Board of Directors Leadership Structure
The Board of Directors does not have a policy regarding the separation of the roles of Chief Executive Officer and Chairman of the Board of Directors, as the Board of Directors believes it is in the best interests of the Company to make that determination based on the then-current position and direction of the Company and membership of the Board of Directors. The Board of Directors believes having the Chief Executive Officer also fill the role of Chairman is more efficient and effective at this time than alternate structures given the extraordinary legal and regulatory challenges the Company continues to face.
Director Independence
The rules of Nasdaq, as well as those of the SEC, impose several requirements with respect to the independence of our directors. Our Board of Directors has evaluated the independence of its members based upon the rules of Nasdaq and the SEC. Applying these standards, our Board of Directors has affirmatively determined that, with the exception of Mr. O’Brien, Mr. Meltzer and Ms. Seligman, each of our current directors is an independent director, as defined under the applicable rules.
Since our initial public offering, we have qualified as a “controlled company” under the corporate governance rules for Nasdaq-listed companies because, prior to August 2020, more than 50% of our outstanding voting power was held by the same trustee utilized by Scott J. Seligman and Sandra Seligman for their respective family trusts. Due to a change in the trustee for certain of those trusts established by Ms. Seligman, effective as of August 19, 2020, we are no longer a controlled company under the Nasdaq rules, but we remain eligible to take advantage of the controlled company exceptions under such rules for one year following the loss of controlled company status. Accordingly, we are not currently required to have a majority of our Board of Directors be independent, nor are we currently required to have a compensation committee or an independent nominating function. However, Sandra Seligman and Seth Meltzer, who are not independent directors, ceased to serve on our Nominating Committee following the Company’s Board meeting in March 2021, when Ms. Daitch, Ms. Dedrick and Mr. Kim were appointed to the Nominating Committee, thereby ending the Company’s reliance upon the “controlled company” exceptions.
Family Relationships
Sandra Seligman is a Director of the Company and the Bank and is the sister of Scott J. Seligman, the Company’s founder. Her son, Seth Meltzer, is also a Director. In 2018, 2019 and 2020, Sandra Seligman did not receive compensation for her service to the Board of Directors or any other compensation from the Company.
Seth Meltzer is a Director of the Company and the Bank and is the son of Sandra Seligman. Mr. Meltzer’s uncle, Scott J. Seligman, is the Company’s founder. In 2018, 2019 and 2020, Mr. Meltzer did not receive compensation for his service to the Board of Directors or any other compensation from the Company.

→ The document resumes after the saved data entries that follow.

-- ==== Sys2Proof/Machine/Parts/Protect.lean ====
section
/-! DEFINITION. State of the insulation and residual-current monitors (10_insulation_earth.md), of the safety island
(11_safety.md) and of the load switches (12_load_switches.md). Defaults are reset values. -/

namespace Sys2Proof.Machine

/-- One injection slot for which Sedge has enqueued a DRIVE entry (R239, R240). -/
structure ImdSlot where
  start : U64 := 0 -- 10 R238 S(n, k)
  fired : Bool := false -- 10 R249 its DRIVE entry has resolved FIRED
deriving DecidableEq, Repr

/-- inv: imd[n]. Insulation monitoring of one node. -/
structure ImdNode where
  force : Bool := false -- 10 R256 IMD_CTRL.force
  baselining : Bool := false -- 10 R256 IMD_STATUS.baselining, IMD_NODE_STAT.state 1
  stale : Bool := false -- 10 R250 R256 IMD_NODE_STAT.state 3
  warn : Bool := false -- 10 R256 IMD_ALARM.warn
  fault : Bool := false -- 10 R256 IMD_ALARM.fault
  warnSeen : Bool := false -- 10 R256 IMD_LATCH.warn_seen
  faultSeen : Bool := false -- 10 R256 IMD_LATCH.fault_seen
  rF : BitVec 20 := 0xFFFFF -- 10 R256 IMD_R.r_f
  valid : Bool := false -- 10 R256 IMD_R.valid
  provisional : Bool := false -- 10 R256 IMD_R.provisional
  lowConf : Bool := false -- 10 R256 IMD_R.low_conf
  cN : U16 := 0 -- 10 R256 IMD_C.c_n
  measured : Bool := false -- 10 R256 IMD_C.measured
  cBefore : Option U16 := none -- 10 R248 measured C_n before the close
  connAdded : Bool := false -- 10 R248 a close has added c_conn since the last opening
  uTest : U16 := 0 -- 10 R247 U_test, V; 0 when no session
  cableCheck : BitVec 2 := 0 -- 10 R256 IMD_NODE_STAT.cable_check
  checkFrom : U64 := 0 -- 10 R247 instant the cable check began
  uRun : Nat := 0 -- 10 R247 consecutive samples within 2 % of U_test
  uAt : Option U64 := none -- 10 R247 instant at which 32 such samples had passed
  discards : U8 := 0 -- 10 R256 IMD_NODE_STAT.discards
  restarts : U8 := 0 -- 10 R256 IMD_NODE_STAT.restarts
  blFrom : U64 := 0 -- 10 R249 first event that started the baseline
  blAt : U64 := 0 -- 10 R248 last event that restarted it
  blLate : Bool := false -- 10 R249 not completed in 20 cycles
  blSlots : List (Bool × ImdReading) := [] -- 10 R242 slots collected: polarity and samples
  warnRun : Nat := 0 -- 10 R245 consecutive measurements below R_warn
  warnOkRun : Nat := 0 -- 10 R245 consecutive measurements at or above 1.2 R_warn
  faultOkRun : Nat := 0 -- 10 R245 consecutive measurements at or above 1.2 R_fault
  activeFrom : Option U64 := none -- 10 R250 instant since which the node is active
  baselined : Bool := false -- 10 R257 a baseline has completed
  lowTold : Bool := false -- 10 R257 low_conf has been reported and holds since
  driver : BitVec 2 := 0 -- 10 R239 injection driver: 0 VSS, 1 IMD_INJ_P, 2 IMD_INJ_N
  driverUntil : U64 := 0 -- 10 R239 end of the injection
  slots : List ImdSlot := [] -- 10 R240 slots enqueued whose result is not formed yet
  disturb : List (U64 × U64) := [] -- 10 R249 selector and contactor changes that ended since the last slot
  iOff : Int := 0 -- 10 R258 I_off of the last slot, nA
  lastAt : U64 := 0 -- 10 R258 Tide of the last published measurement
deriving DecidableEq, Repr

/-- inv: imdG. Insulation settings and counts that are one for the device. -/
structure ImdGlobal where
  period : BitVec 2 := 0 -- 10 R256 IMD_CTRL.period
  pendingPeriod : Option (BitVec 2 × U64) := none -- 10 R258 period that takes effect at an instant
  fed : U64 := 0 -- 10 R240 start of the last slot enqueued on ring 160
  rExt : BitVec 10 := 200 -- 10 R256 IMD_NET.r_ext
  cMod : BitVec 7 := 10 -- 10 R256 IMD_NET.c_mod
  cConn : U8 := 20 -- 10 R256 IMD_NET.c_conn
  warnThr : BitVec 11 := 500 -- 10 R256 IMD_THR.warn_thr
  faultThr : BitVec 9 := 100 -- 10 R256 IMD_THR.fault_thr
  discardCnt : U32 := 0 -- 10 R256 IMD_DISCARD_CNT
  railPos : U16 := 0 -- 10 R256 IMD_RAIL.pos
  railNeg : U16 := 0 -- 10 R256 IMD_RAIL.neg
  railBadAt : Option U64 := none -- 10 R250 start of the last cycle in which a rail was out of range
  railRun : Nat := 0 -- 10 R250 consecutive such cycles
deriving DecidableEq, Repr

/-- inv: rcm[f]. Residual-current monitoring of one feeder. -/
structure Rcm where
  tripRms : U16 := 300 -- 10 R256 IMD_RCM_THR.trip_rms
  warnRms : U16 := 150 -- 10 R256 IMD_RCM_THR.warn_rms
  tripDc : U16 := 60 -- 10 R256 IMD_RCM_DCTHR.trip_dc
  iRms : U16 := 0 -- 10 R256 IMD_RCM_VAL I_rms
  iDc : U16 := 0 -- 10 R256 IMD_RCM_VAL I_dc, signed
  maxRms : U16 := 0 -- 10 R258 largest I_rms since cleared
  trip : Bool := false -- 10 R256 IMD_RCM_STAT.trip
  warn : Bool := false -- 10 R256 IMD_RCM_STAT.warn
  lost : Bool := false -- 10 R256 IMD_RCM_STAT.lost
  testFail : Bool := false -- 10 R256 IMD_RCM_STAT.test_fail
  n : Nat := 0 -- 10 R252 samples of the running block
  sum : Int := 0 -- 10 R252 their sum, 2^-149 A
  sumSq : Nat := 0 -- 10 R252 sum of their squares, 2^-298 A^2
  clip : Bool := false -- 10 R252 a clipped sample in the running block
  lossNow : Bool := false -- 10 R254 the measurement was lost within the running block
  tripping : Bool := false -- 10 R252 the last block decided a trip
  dcRun : Nat := 0 -- 10 R252 consecutive blocks at or above trip_dc
  warnRun : Nat := 0 -- 10 R252 consecutive blocks at or above warn_rms
  lowRun : Nat := 0 -- 10 R252 consecutive blocks below 0.9 warn_rms
  lostRun : Nat := 0 -- 10 R254 consecutive blocks without measurement
deriving DecidableEq, Repr

/-- A running residual-current test (R255). -/
structure RcmTest where
  feeder : Fin 2 := 0 -- 10 R255 feeder tested
  channel : Fin 40 := 0 -- 10 R255 high-side channel of the test winding
  start : U64 := 0 -- 10 R255 instant the winding is switched on
  until_ : U64 := 0 -- 10 R255 end of the duration
  mbx : Fin 4 := 0 -- 10 R255 mailbox awaiting the response
  tripAt : Option U64 := none -- 10 R255 instant of a trip by I_rms
  off : Bool := false -- 10 R255 the winding has been switched off
deriving DecidableEq, Repr

/-- The contactor pair of one node and its permits. -/
structure SafNode where
  permitDyke : Bool := false -- 11 R285 SAF_PERMIT Dyke bit n
  permitHw : Bool := false -- 11 R285 SAF_PERMIT hardware bit n
  closed : Bool := false -- 11 R285 SAF_NODE_STAT.closed
  openVerified : Bool := true -- 11 R285 SAF_NODE_STAT.open_verified
  weld : BitVec 2 := 0 -- 11 R285 SAF_NODE_STAT.weld
  lockout : Bool := false -- 11 R285 SAF_LOCKOUT.node
  ovArmed : Bool := false -- 11 R285 SAF_NODE_STAT.ov_armed
  ovThr : U16 := 10500 -- 11 R285 SAF_OV_THR(n)
  overTemp : Bool := false -- 11 R277 the cable over-temperature trip is present
  ovTripped : Bool := false -- 11 R275 the overvoltage comparator is tripped
  backupActed : Bool := false -- 11 R269 the pilot backup of R276 has acted
  pilotBad : Nat := 0 -- 11 R276 consecutive bad pilot periods seen by the hardware channel
  closeAt : Option U64 := none -- 11 R270 turn-on of the pair awaiting confirmation
  openAt : Option U64 := none -- 11 R270 opening awaiting verification
  openLate : Bool := false -- 11 R270 not verified at 10 ms
  lastOpen : U64 := 0 -- 11 R272 last opening
  rampedAt : Option U64 := none -- 11 R274 RAMPED or normal stop in progress since
  rampedFor : Option EndReason := none -- 01 R26 11 R274 the reason with which a RAMPED mode opens the pair
  rampedLock : Option U8 := none -- 11 R274 cause whose node lock-out is set when the ramped stop opens the pair
  weldDue : Bool := false -- 11 R272 the pair has opened and its welding test has not ended
  weldNeed : Bool := false -- 11 R280 marked welded or weld-untested, SAF_WELD_TEST not passed since
  causes : List U8 := [] -- 11 R280 causes of the node lock-out, first one first
  underLoad : Bool := false -- 11 R272 last opening was under load
deriving DecidableEq, Repr

/-- A record of R284, the last eight of which SAF_GET_FAULTS returns. -/
structure FaultRec where
  tick : U64 := 0 -- 11 R284 decision Tide
  cause : U8 := 0 -- 11 R284 cause
  scope : BitVec 5 := 0 -- 11 R284 scope
  base : BitVec 2 := 0 -- 11 R284 base level
  applied : BitVec 2 := 0 -- 11 R284 applied level
  faults : BitVec 2 := 0 -- 11 R287 faults in the episode
deriving DecidableEq, Repr

/-- What a fault, a containment or a lock-out covers (R281). -/
inductive CScope where
  | node (n : Fin 16)
  | lane (l : Fin 8)
  | hub
deriving DecidableEq, Repr

/-- How a scope is opened (R274). -/
inductive OpenMode where
  | immediate | ramped | hubStop | heldOpen
deriving DecidableEq, Repr

/-- One open recovery window of the running episode (R281, R282). -/
structure Containment where
  cause : U8 := 0 -- 11 R281 cause of the fault
  scope : CScope := .hub -- 11 R281 scope of the applied level
  level : Nat := 0 -- 11 R281 applied level
  until_ : U64 := 0 -- 11 R281 end of the recovery window
deriving DecidableEq, Repr

/-- One dual-channel safety input pair (R265, R266). -/
structure SafPair where
  function : BitVec 2 := 0 -- 11 R285 SAF_PAIR_CFG.function
  nodes : U16 := 0 -- 11 R285 SAF_PAIR_CFG.nodes
  acting : Bool := false -- 11 R285 SAF_INPUTS.pair_open
  faultLatched : Bool := false -- 11 R285 SAF_INPUTS.pair_fault
  okPeriods : Nat := 0 -- 11 R265 test-pulse periods without a failed check
  diffSince : Option U64 := none -- 11 R265 instant the two inputs began to differ
deriving DecidableEq, Repr

/-- A running welding test (R272). -/
structure WeldTest where
  module : Fin 96 := 0 -- 11 R272 module used
  joining : Bool := false -- 11 R287 the module joins the node by a hand-over first
  start : U64 := 0 -- 11 R272 instant the module was put in voltage mode
  second : Bool := false -- 11 R272 repeated after an inconclusive result
  byCommand : Option (Fin 4) := none -- 11 R272 mailbox of SAF_WELD_TEST
deriving DecidableEq, Repr

/-- inv: saf. The safety island. -/
structure Safety where
  nodes : Vector SafNode 16 := Vector.replicate 16 {} -- 11 R260 the 16 nodes
  hubPermit : Bool := false -- 11 R285 SAF_STATUS.hub_permit
  ilkClosed : Bool := false -- 11 R285 SAF_STATUS.ilk_closed
  dykeAlive : Bool := false -- 11 R285 SAF_STATUS.dyke_alive
  agree : Bool := false -- 11 R285 SAF_STATUS.agree
  hubLockout : Bool := false -- 11 R285 SAF_STATUS.hub_lockout
  hubCauses : List U8 := [] -- 11 R280 causes of the hub lock-out, first one first
  laneLockout : BitVec 8 := 0 -- 11 R285 SAF_LOCKOUT.lane
  laneCauses : Vector (List U8) 8 := Vector.replicate 8 [] -- 11 R280 causes of each lane lock-out, first one first
  resetArmedUntil : Option U64 := none -- 11 R279 armed reset, until
  cfgOk : Bool := false -- 11 R285 SAF_STATUS.cfg_ok
  cfgCrc : U32 := 0 -- 11 R285 SAF_CFG_CRC
  inputClosed : BitVec 16 := 0 -- 11 R285 SAF_INPUTS.closed
  openSince : Vector (Option U64) 16 := Vector.replicate 16 none -- 11 R265 instant input i began to count as open
  pairs : Vector SafPair 8 := Vector.replicate 8 {} -- 11 R265 the eight pairs
  retA : Bool := false -- 11 R285 SAF_ILK.ret_a_ok
  retB : Bool := false -- 11 R285 SAF_ILK.ret_b_ok
  crossShort : Bool := false -- 11 R285 SAF_ILK.cross_short
  overload : Bool := false -- 11 R285 SAF_ILK.overload
  level : BitVec 2 := 0 -- 11 R285 SAF_EPISODE.level
  episodeFaults : BitVec 2 := 0 -- 11 R285 SAF_EPISODE.faults
  episodeLocks : Bool := false -- 11 R282 a fault of the episode locked out
  episodeSafety : Bool := false -- 11 R282 a fault of the episode is a safety function
  episodeScopes : List CScope := [] -- 11 R282 scopes of the faults of the episode, as they now stand
  windows : List Containment := [] -- 11 R281 open recovery windows
  hubWide : List U8 := [] -- 11 R282 causes contained at level L3 in the episode, which has no recovery time
  records : List FaultRec := [] -- 11 R284 last eight fault records, newest first
deriving DecidableEq, Repr

/-- inv: safX. More of the safety island: reset pulse, timing, counters, disagreement. -/
structure SafetyX where
  width : U16 := 0 -- 11 R285 SAF_RESET_STAT.width
  valid : Bool := false -- 11 R285 SAF_RESET_STAT.valid
  rejected : U8 := 0 -- 11 R285 SAF_RESET_STAT.rejected
  tTrip : U8 := 130 -- 11 R285 SAF_TIMING.t_trip
  ovMargin : U8 := 50 -- 11 R285 SAF_TIMING.ov_margin
  tDrop : U8 := 3 -- 11 R285 SAF_TIMING.t_drop
  lastTick : U64 := 0 -- 11 R285 SAF_LAST_FAULT_T
  last : FaultRec := {} -- 11 R285 SAF_LAST_FAULT
  loadOpenCnt : U32 := 0 -- 11 R285 SAF_LOAD_OPEN_CNT
  tpFaultCnt : U32 := 0 -- 11 R285 SAF_TP_FAULT_CNT
  weldTests : Vector (Option WeldTest) 16 := Vector.replicate 16 none -- 11 R272 running welding tests
  tripsOpen : List (Bool × Nat × U64) := [] -- 11 R262 trips of one channel not yet matched by the other
  pulseAt : Option U64 := none -- 11 R264 last test-pulse period
  decided : List (Bool × Nat × U64) := [] -- 11 R262 trips that Dyke (true) or the hardware channel (false) has decided, with the function and the instant
  published : List (Bool × Nat × U64) := [] -- 11 R262 those decisions as the channels published them at the last period start
deriving DecidableEq, Repr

Communication with Directors; Attendance at Annual Meetings
The Board of Directors invites shareholders to send written communications to the Board of Directors or any director by mail, c/o General Counsel and Corporate Secretary, Sterling Bancorp, Inc., One Towne Square, Suite 1900, Southfield, Michigan 48076. All communications will be compiled by the Company’s General Counsel and Corporate Secretary and submitted to the Board of Directors or the individual director(s) on a regular basis unless such communications are considered, in the reasonable judgment of the General Counsel and Corporate Secretary, to be improper for submission to the intended recipient(s). Examples of shareholder communications that would be considered improper for submission include, without limitation, customer complaints, solicitations, communications that do not relate directly or indirectly to the Company’s business or communications that relate to improper or irrelevant topics.
All directors are expected to attend annual meetings of shareholders in person or via teleconference, except in cases of extraordinary circumstances. The Company anticipates that all directors will attend the Annual Meeting.
Code of Conduct
Our Board of Directors adopted a code of business conduct and ethics (the “Code of Conduct”) that applies to all of our directors, officers and employees, including our principal executive officer, principal financial officer and principal accounting officer and persons performing similar functions. The Code of Conduct is available on the Company’s website at investors.sterlingbank.com.